OGDEN (AP) — A Utah death-row inmate is heading back to court to determine if he had ineffective legal counsel and if The Church of Jesus Christ of Latter-day Saints meddled in his 2015 trial.
Douglas Lovell, 61, will be back in an Ogden courtroom starting Monday over questions about the trial that resulted in his second death sentence, the Standard-Examiner reported .
Lovell killed Joyce Yost in 1985 to prevent her from testifying after he had been charged with raping her, according to court documents. Authorities said he tried to hire two other people to kill Yost before deciding to carry out the murder himself.

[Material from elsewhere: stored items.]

-- ==== Sys2Proof/Machine/Alu8.lean ====
section
/-! DEFINITION. 8-bit arithmetic and logic (spec/41_alu8.md). -/

namespace Sys2Proof.Machine

/-! ## Shared operations -/

/-- The state with a result in A and its flags in F. -/
def storeA (s : State) (r : Result8) : State := (s.setReg .a r.value).setResultFlags r

/-- An accumulator operation with second operand `b` (R240 to R248). -/
def aluState (op : AluOp) (b : Byte) (s : State) : State :=
  let r := alu8 op s.regs.a b (s.flag .cy)
  (s.setReg .a (aluStored op s.regs.a r)).setResultFlags r

/-- The register and `(HL)` forms of an accumulator operation (R240). -/
def aluWith (op : AluOp) (src : Src8) (s : State) : Out :=
  match readSrc s src with
  | .ok b => .next (aluState op b s)
  | .error e => .fault e

/-- The immediate form of an accumulator operation (R240). -/
def aluImm (op : AluOp) (n : Byte) (s : State) : Out := .next (aluState op n s)

/-- A read of an operand, a new value and flags from it, and the value written back to the same operand. -/
def modifyOperand (src : Src8) (f : Byte → Result8) (s : State) : Out :=
  match readSrc s src with
  | .ok v =>
    match writeSrc s src (f v).value with
    | .ok t => .next (t.setResultFlags (f v))
    | .error e => .fault e
  | .error e => .fault e

/-- INC of an operand, CY unchanged (R249, R250). -/
def incOperand (src : Src8) (s : State) : Out := modifyOperand src (fun v => inc8 v (s.flag .cy)) s

/-- DEC of an operand, CY unchanged (R251, R252). -/
def decOperand (src : Src8) (s : State) : Out := modifyOperand src (fun v => dec8 v (s.flag .cy)) s

/-! ## One definition for each row of the opcode table -/

/-- `INC B` (R249). -/
def execIncB (s : State) : Out := incOperand (.reg .b) s

/-- `DEC B` (R251). -/
def execDecB (s : State) : Out := decOperand (.reg .b) s

/-- `INC C` (R249). -/
def execIncC (s : State) : Out := incOperand (.reg .c) s

/-- `DEC C` (R251). -/
def execDecC (s : State) : Out := decOperand (.reg .c) s

/-- `INC D` (R249). -/
def execIncD (s : State) : Out := incOperand (.reg .d) s

/-- `DEC D` (R251). -/
def execDecD (s : State) : Out := decOperand (.reg .d) s

/-- `INC E` (R249). -/
def execIncE (s : State) : Out := incOperand (.reg .e) s

/-- `DEC E` (R251). -/
def execDecE (s : State) : Out := decOperand (.reg .e) s

/-- `INC H` (R249). -/
def execIncH (s : State) : Out := incOperand (.reg .h) s

/-- `DEC H` (R251). -/
def execDecH (s : State) : Out := decOperand (.reg .h) s

/-- `DAA` (R254). -/
def execDaa (s : State) : Out := .next (storeA s (daa8 s.regs.a (s.flag .n) (s.flag .h) (s.flag .cy)))

/-- `INC L` (R249). -/
def execIncL (s : State) : Out := incOperand (.reg .l) s

/-- `DEC L` (R251). -/
def execDecL (s : State) : Out := decOperand (.reg .l) s

/-- `CPL` (R255). -/
def execCpl (s : State) : Out := .next ((s.setReg .a (~~~s.regs.a)).setFlags (s.flag .z) true true (s.flag .cy))

/-- `INC (HL)` (R250). -/
def execIncMHL (s : State) : Out := incOperand .atHL s

/-- `DEC (HL)` (R252). -/
def execDecMHL (s : State) : Out := decOperand .atHL s

/-- `SCF` (R256). -/
def execScf (s : State) : Out := .next (s.setFlags (s.flag .z) false false true)

/-- `INC A` (R249). -/
def execIncA (s : State) : Out := incOperand (.reg .a) s

/-- `DEC A` (R251). -/
def execDecA (s : State) : Out := decOperand (.reg .a) s

/-- `CCF` (R257). -/
def execCcf (s : State) : Out := .next (s.setFlags (s.flag .z) false false (!s.flag .cy))

/-- `ADD A,B` (R241). -/
def execAddAB (s : State) : Out := aluWith .add (.reg .b) s

/-- `ADD A,C` (R241). -/
def execAddAC (s : State) : Out := aluWith .add (.reg .c) s

/-- `ADD A,D` (R241). -/
def execAddAD (s : State) : Out := aluWith .add (.reg .d) s

/-- `ADD A,E` (R241). -/
def execAddAE (s : State) : Out := aluWith .add (.reg .e) s

/-- `ADD A,H` (R241). -/
def execAddAH (s : State) : Out := aluWith .add (.reg .h) s

/-- `ADD A,L` (R241). -/
def execAddAL (s : State) : Out := aluWith .add (.reg .l) s

/-- `ADD A,(HL)` (R241). -/
def execAddAMHL (s : State) : Out := aluWith .add .atHL s

/-- `ADD A,A` (R241). -/
def execAddAA (s : State) : Out := aluWith .add (.reg .a) s

/-- `ADC A,B` (R242). -/
def execAdcAB (s : State) : Out := aluWith .adc (.reg .b) s

/-- `ADC A,C` (R242). -/
def execAdcAC (s : State) : Out := aluWith .adc (.reg .c) s

/-- `ADC A,D` (R242). -/
def execAdcAD (s : State) : Out := aluWith .adc (.reg .d) s

/-- `ADC A,E` (R242). -/
def execAdcAE (s : State) : Out := aluWith .adc (.reg .e) s

/-- `ADC A,H` (R242). -/
def execAdcAH (s : State) : Out := aluWith .adc (.reg .h) s

/-- `ADC A,L` (R242). -/
def execAdcAL (s : State) : Out := aluWith .adc (.reg .l) s

/-- `ADC A,(HL)` (R242). -/
def execAdcAMHL (s : State) : Out := aluWith .adc .atHL s

/-- `ADC A,A` (R242). -/
def execAdcAA (s : State) : Out := aluWith .adc (.reg .a) s

/-- `SUB B` (R243). -/
def execSubB (s : State) : Out := aluWith .sub (.reg .b) s

/-- `SUB C` (R243). -/
def execSubC (s : State) : Out := aluWith .sub (.reg .c) s

/-- `SUB D` (R243). -/
def execSubD (s : State) : Out := aluWith .sub (.reg .d) s

/-- `SUB E` (R243). -/
def execSubE (s : State) : Out := aluWith .sub (.reg .e) s

/-- `SUB H` (R243). -/
def execSubH (s : State) : Out := aluWith .sub (.reg .h) s

/-- `SUB L` (R243). -/
def execSubL (s : State) : Out := aluWith .sub (.reg .l) s

/-- `SUB (HL)` (R243). -/
def execSubMHL (s : State) : Out := aluWith .sub .atHL s

/-- `SUB A` (R243). -/
def execSubA (s : State) : Out := aluWith .sub (.reg .a) s

/-- `SBC A,B` (R244). -/
def execSbcAB (s : State) : Out := aluWith .sbc (.reg .b) s

/-- `SBC A,C` (R244). -/
def execSbcAC (s : State) : Out := aluWith .sbc (.reg .c) s

/-- `SBC A,D` (R244). -/
def execSbcAD (s : State) : Out := aluWith .sbc (.reg .d) s

/-- `SBC A,E` (R244). -/
def execSbcAE (s : State) : Out := aluWith .sbc (.reg .e) s

/-- `SBC A,H` (R244). -/
def execSbcAH (s : State) : Out := aluWith .sbc (.reg .h) s

/-- `SBC A,L` (R244). -/
def execSbcAL (s : State) : Out := aluWith .sbc (.reg .l) s

/-- `SBC A,(HL)` (R244). -/
def execSbcAMHL (s : State) : Out := aluWith .sbc .atHL s

/-- `SBC A,A` (R244). -/
def execSbcAA (s : State) : Out := aluWith .sbc (.reg .a) s

/-- `AND B` (R245). -/
def execAndB (s : State) : Out := aluWith .and (.reg .b) s

/-- `AND C` (R245). -/
def execAndC (s : State) : Out := aluWith .and (.reg .c) s

/-- `AND D` (R245). -/
def execAndD (s : State) : Out := aluWith .and (.reg .d) s

/-- `AND E` (R245). -/
def execAndE (s : State) : Out := aluWith .and (.reg .e) s

/-- `AND H` (R245). -/
def execAndH (s : State) : Out := aluWith .and (.reg .h) s

/-- `AND L` (R245). -/
def execAndL (s : State) : Out := aluWith .and (.reg .l) s

/-- `AND (HL)` (R245). -/
def execAndMHL (s : State) : Out := aluWith .and .atHL s

/-- `AND A` (R245). -/
def execAndA (s : State) : Out := aluWith .and (.reg .a) s

/-- `XOR B` (R246). -/
def execXorB (s : State) : Out := aluWith .xor (.reg .b) s

/-- `XOR C` (R246). -/
def execXorC (s : State) : Out := aluWith .xor (.reg .c) s

/-- `XOR D` (R246). -/
def execXorD (s : State) : Out := aluWith .xor (.reg .d) s

/-- `XOR E` (R246). -/
def execXorE (s : State) : Out := aluWith .xor (.reg .e) s

/-- `XOR H` (R246). -/
def execXorH (s : State) : Out := aluWith .xor (.reg .h) s

/-- `XOR L` (R246). -/
def execXorL (s : State) : Out := aluWith .xor (.reg .l) s

/-- `XOR (HL)` (R246). -/
def execXorMHL (s : State) : Out := aluWith .xor .atHL s

/-- `XOR A` (R246). -/
def execXorA (s : State) : Out := aluWith .xor (.reg .a) s

/-- `OR B` (R247). -/
def execOrB (s : State) : Out := aluWith .or (.reg .b) s

/-- `OR C` (R247). -/
def execOrC (s : State) : Out := aluWith .or (.reg .c) s

/-- `OR D` (R247). -/
def execOrD (s : State) : Out := aluWith .or (.reg .d) s

/-- `OR E` (R247). -/
def execOrE (s : State) : Out := aluWith .or (.reg .e) s

/-- `OR H` (R247). -/
def execOrH (s : State) : Out := aluWith .or (.reg .h) s

/-- `OR L` (R247). -/
def execOrL (s : State) : Out := aluWith .or (.reg .l) s

/-- `OR (HL)` (R247). -/
def execOrMHL (s : State) : Out := aluWith .or .atHL s

/-- `OR A` (R247). -/
def execOrA (s : State) : Out := aluWith .or (.reg .a) s

/-- `CP B` (R248). -/
def execCpB (s : State) : Out := aluWith .cp (.reg .b) s

/-- `CP C` (R248). -/
def execCpC (s : State) : Out := aluWith .cp (.reg .c) s

/-- `CP D` (R248). -/
def execCpD (s : State) : Out := aluWith .cp (.reg .d) s

/-- `CP E` (R248). -/
def execCpE (s : State) : Out := aluWith .cp (.reg .e) s

/-- `CP H` (R248). -/
def execCpH (s : State) : Out := aluWith .cp (.reg .h) s

/-- `CP L` (R248). -/
def execCpL (s : State) : Out := aluWith .cp (.reg .l) s

/-- `CP (HL)` (R248). -/
def execCpMHL (s : State) : Out := aluWith .cp .atHL s

/-- `CP A` (R248). -/
def execCpA (s : State) : Out := aluWith .cp (.reg .a) s

/-- `ADD A,n` (R241). -/
def execAddAN (n : Byte) (s : State) : Out := aluImm .add n s

/-- `ADC A,n` (R242). -/
def execAdcAN (n : Byte) (s : State) : Out := aluImm .adc n s

/-- `SUB n` (R243). -/
def execSubN (n : Byte) (s : State) : Out := aluImm .sub n s

/-- `SBC A,n` (R244). -/
def execSbcAN (n : Byte) (s : State) : Out := aluImm .sbc n s

/-- `AND n` (R245). -/
def execAndN (n : Byte) (s : State) : Out := aluImm .and n s

/-- `XOR n` (R246). -/
def execXorN (n : Byte) (s : State) : Out := aluImm .xor n s

/-- `OR n` (R247). -/
def execOrN (n : Byte) (s : State) : Out := aluImm .or n s

/-- `CP n` (R248). -/
def execCpN (n : Byte) (s : State) : Out := aluImm .cp n s

end Sys2Proof.Machine
end

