theorem set4E : Statement .set4E :=
  ⟨Nat.le_of_ble_eq_true rfl, Nat.le_of_ble_eq_true rfl, fun _ h => nomatch h⟩

theorem set4H : Statement .set4H :=
  ⟨Nat.le_of_ble_eq_true rfl, Nat.le_of_ble_eq_true rfl, fun _ h => nomatch h⟩

theorem set4L : Statement .set4L :=
  ⟨Nat.le_of_ble_eq_true rfl, Nat.le_of_ble_eq_true rfl, fun _ h => nomatch h⟩

theorem set4MHL : Statement .set4MHL :=
  ⟨Nat.le_of_ble_eq_true rfl, Nat.le_of_ble_eq_true rfl, fun _ h => nomatch h⟩

theorem set4A : Statement .set4A :=
  ⟨Nat.le_of_ble_eq_true rfl, Nat.le_of_ble_eq_true rfl, fun _ h => nomatch h⟩

theorem set5B : Statement .set5B :=
  ⟨Nat.le_of_ble_eq_true rfl, Nat.le_of_ble_eq_true rfl, fun _ h => nomatch h⟩

theorem set5C : Statement .set5C :=
  ⟨Nat.le_of_ble_eq_true rfl, Nat.le_of_ble_eq_true rfl, fun _ h => nomatch h⟩

theorem set5D : Statement .set5D :=
  ⟨Nat.le_of_ble_eq_true rfl, Nat.le_of_ble_eq_true rfl, fun _ h => nomatch h⟩

theorem set5E : Statement .set5E :=
  ⟨Nat.le_of_ble_eq_true rfl, Nat.le_of_ble_eq_true rfl, fun _ h => nomatch h⟩

theorem set5H : Statement .set5H :=
  ⟨Nat.le_of_ble_eq_true rfl, Nat.le_of_ble_eq_true rfl, fun _ h => nomatch h⟩

theorem set5L : Statement .set5L :=
  ⟨Nat.le_of_ble_eq_true rfl, Nat.le_of_ble_eq_true rfl, fun _ h => nomatch h⟩

theorem set5MHL : Statement .set5MHL :=
  ⟨Nat.le_of_ble_eq_true rfl, Nat.le_of_ble_eq_true rfl, fun _ h => nomatch h⟩

theorem set5A : Statement .set5A :=
  ⟨Nat.le_of_ble_eq_true rfl, Nat.le_of_ble_eq_true rfl, fun _ h => nomatch h⟩

theorem set6B : Statement .set6B :=
  ⟨Nat.le_of_ble_eq_true rfl, Nat.le_of_ble_eq_true rfl, fun _ h => nomatch h⟩

theorem set6C : Statement .set6C :=
  ⟨Nat.le_of_ble_eq_true rfl, Nat.le_of_ble_eq_true rfl, fun _ h => nomatch h⟩

theorem set6D : Statement .set6D :=
  ⟨Nat.le_of_ble_eq_true rfl, Nat.le_of_ble_eq_true rfl, fun _ h => nomatch h⟩

theorem set6E : Statement .set6E :=
  ⟨Nat.le_of_ble_eq_true rfl, Nat.le_of_ble_eq_true rfl, fun _ h => nomatch h⟩

theorem set6H : Statement .set6H :=
  ⟨Nat.le_of_ble_eq_true rfl, Nat.le_of_ble_eq_true rfl, fun _ h => nomatch h⟩

theorem set6L : Statement .set6L :=
  ⟨Nat.le_of_ble_eq_true rfl, Nat.le_of_ble_eq_true rfl, fun _ h => nomatch h⟩

theorem set6MHL : Statement .set6MHL :=
  ⟨Nat.le_of_ble_eq_true rfl, Nat.le_of_ble_eq_true rfl, fun _ h => nomatch h⟩

theorem set6A : Statement .set6A :=
  ⟨Nat.le_of_ble_eq_true rfl, Nat.le_of_ble_eq_true rfl, fun _ h => nomatch h⟩

theorem set7B : Statement .set7B :=
  ⟨Nat.le_of_ble_eq_true rfl, Nat.le_of_ble_eq_true rfl, fun _ h => nomatch h⟩

theorem set7C : Statement .set7C :=
  ⟨Nat.le_of_ble_eq_true rfl, Nat.le_of_ble_eq_true rfl, fun _ h => nomatch h⟩

theorem set7D : Statement .set7D :=
  ⟨Nat.le_of_ble_eq_true rfl, Nat.le_of_ble_eq_true rfl, fun _ h => nomatch h⟩

theorem set7E : Statement .set7E :=
  ⟨Nat.le_of_ble_eq_true rfl, Nat.le_of_ble_eq_true rfl, fun _ h => nomatch h⟩

theorem set7H : Statement .set7H :=
  ⟨Nat.le_of_ble_eq_true rfl, Nat.le_of_ble_eq_true rfl, fun _ h => nomatch h⟩

theorem set7L : Statement .set7L :=
  ⟨Nat.le_of_ble_eq_true rfl, Nat.le_of_ble_eq_true rfl, fun _ h => nomatch h⟩

theorem set7MHL : Statement .set7MHL :=
  ⟨Nat.le_of_ble_eq_true rfl, Nat.le_of_ble_eq_true rfl, fun _ h => nomatch h⟩

theorem set7A : Statement .set7A :=
  ⟨Nat.le_of_ble_eq_true rfl, Nat.le_of_ble_eq_true rfl, fun _ h => nomatch h⟩

end Sys2Proof.Laws.Size
end

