include hrom in
theorem launchState_romSizeCode : (launchState x rom).romSizeCode.val = (rom.read 0x148).toNat :=
  Nat.mod_eq_of_lt (Nat.lt_succ_of_le hrom)

include hram in
theorem launchState_ramSizeCode : (launchState x rom).ramSizeCode.val = (rom.read 0x149).toNat :=
  Nat.mod_eq_of_lt (Nat.lt_succ_of_le hram)

include hrom hram

theorem launchState_inv (hwf : rom.wf) (hwithin : rom.within (0x8000 * 2 ^ (rom.read 0x148).toNat))
    (hperiph : x.periph.Clean) : (launchState x rom).Inv where
  flags := maskF0_lowNibble _
  memory :=
    { rom_wf := hwf
      rom_within := by
        rwa [State.romLength, launchState_romSizeCode hrom, Nat.shiftLeft_eq]
      cartRam_wf := (Memory.load_clean _ _).1
      cartRam_within := by
        rw [State.ramLength, launchState_ramSizeCode hram]
        exact (Memory.load_clean _ _).2
      wram_wf := (Memory.load_clean _ _).1
      wram_within := (Memory.load_clean _ _).2
      hram_wf := (Memory.load_clean _ _).1
      hram_within := (Memory.load_clean _ _).2
      periph_clean := hperiph }
  pending := fun _ => rfl

end Accepted

/-- Settles O59: the checks in their order, the state where all pass, and the laws of loading. -/
theorem launchChecksTheHeader : Obligations.LaunchChecksTheHeader := by
  unfold Obligations.LaunchChecksTheHeader
  refine ⟨?_, fun size k v image before after => ⟨fun h => ?_, fun h => ?_, fun hk h => ?_⟩,
    fun bytes => headerChecksum_perByte_add_24⟩
  · intro x rom fails c1 c2 c3 sum c4 c5 c6
    have hdefect : romDefect x.checksumForm x.romLength rom =
        if c1 then if c2 then if c3 then if c4 then if c5 then if c6 then none else some .ramSizeCode
        else some .cartType else some .checksum else some .length else some .romSizeCode else some .length :=
      romDefect_eq _ _ _
    refine ⟨fun h1 => launch_of_defect ?_, fun h1 h2 => launch_of_defect ?_, fun h1 h2 h3 => launch_of_defect ?_,
      fun h1 h2 h3 h4 => launch_of_defect ?_, fun h1 h2 h3 h4 h5 => launch_of_defect ?_,
      fun h1 h2 h3 h4 h5 h6 => launch_of_defect ?_, fun h1 h2 h3 h4 h5 h6 => ?_⟩
    · rw [hdefect, if_neg h1]
    · rw [hdefect, if_pos h1, if_neg h2]
    · rw [hdefect, if_pos h1, if_pos h2, if_neg h3]
    · rw [hdefect, if_pos h1, if_pos h2, if_pos h3, if_neg h4]
    · rw [hdefect, if_pos h1, if_pos h2, if_pos h3, if_pos h4, if_neg h5]
    · rw [hdefect, if_pos h1, if_pos h2, if_pos h3, if_pos h4, if_pos h5, if_neg h6]
    · have hnone : romDefect x.checksumForm x.romLength rom = none := by
        rw [hdefect, if_pos h1, if_pos h2, if_pos h3, if_pos h4, if_pos h5, if_pos h6]
      obtain ⟨hwf, hwithin⟩ : rom.wf ∧ rom.within x.romLength := Memory.load_clean x.romLength x.rom
      have hlength : x.romLength = 0x8000 * 2 ^ (rom.read 0x148).toNat := h3
      rw [hlength] at hwithin
      refine ⟨launchState x rom, launch_of_no_defect hnone, rfl, rfl, rfl, rfl, rfl, rfl, rfl, rfl, rfl, rfl,
        launchState_romSizeCode h2, launchState_ramSizeCode h6, rfl, rfl, ?_, rfl, rfl,
        launchState_inv h2 h6 hwf hwithin⟩
      rw [← ramLengthOf_eq h6]
      rfl
  · exact Memory.read_load_of_not_stored fun cell _ hlt => by omega
  · exact Memory.read_load_of_not_stored fun cell hc _ => h cell hc
  · exact Memory.read_load_last v before hk h

end Sys2Proof.Machine
end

He pleaded guilty in 1993, agreeing to show authorities the location of Yost’s body. The body was never found, leading to Lovell being sentenced to death.
Lovell then sought to withdraw his guilty plea, and the Utah Supreme Court ruled in 2011 that he could do so.
The case went to trial, and a jury convicted Lovell. He was sentenced to death again.
The Utah Supreme Court in 2017 heard the case again and sent it back to a district court to address if Lovell’s attorneys did their jobs properly and if the church asked ecclesiastical leaders to not testify.
Lovell says one of his former attorneys failed to properly prepare witnesses for trial. The attorney was assigned to contact 18 witnesses to testify, but a complaint claims he only contacted two.
A former prison bishop, John “Jack” Newton, said during a hearing earlier this month that church leadership suggested it would be preferable if he did not testify on behalf of Lovell at the 2015 trial. Newton worked with Lovell at the Utah State Prison.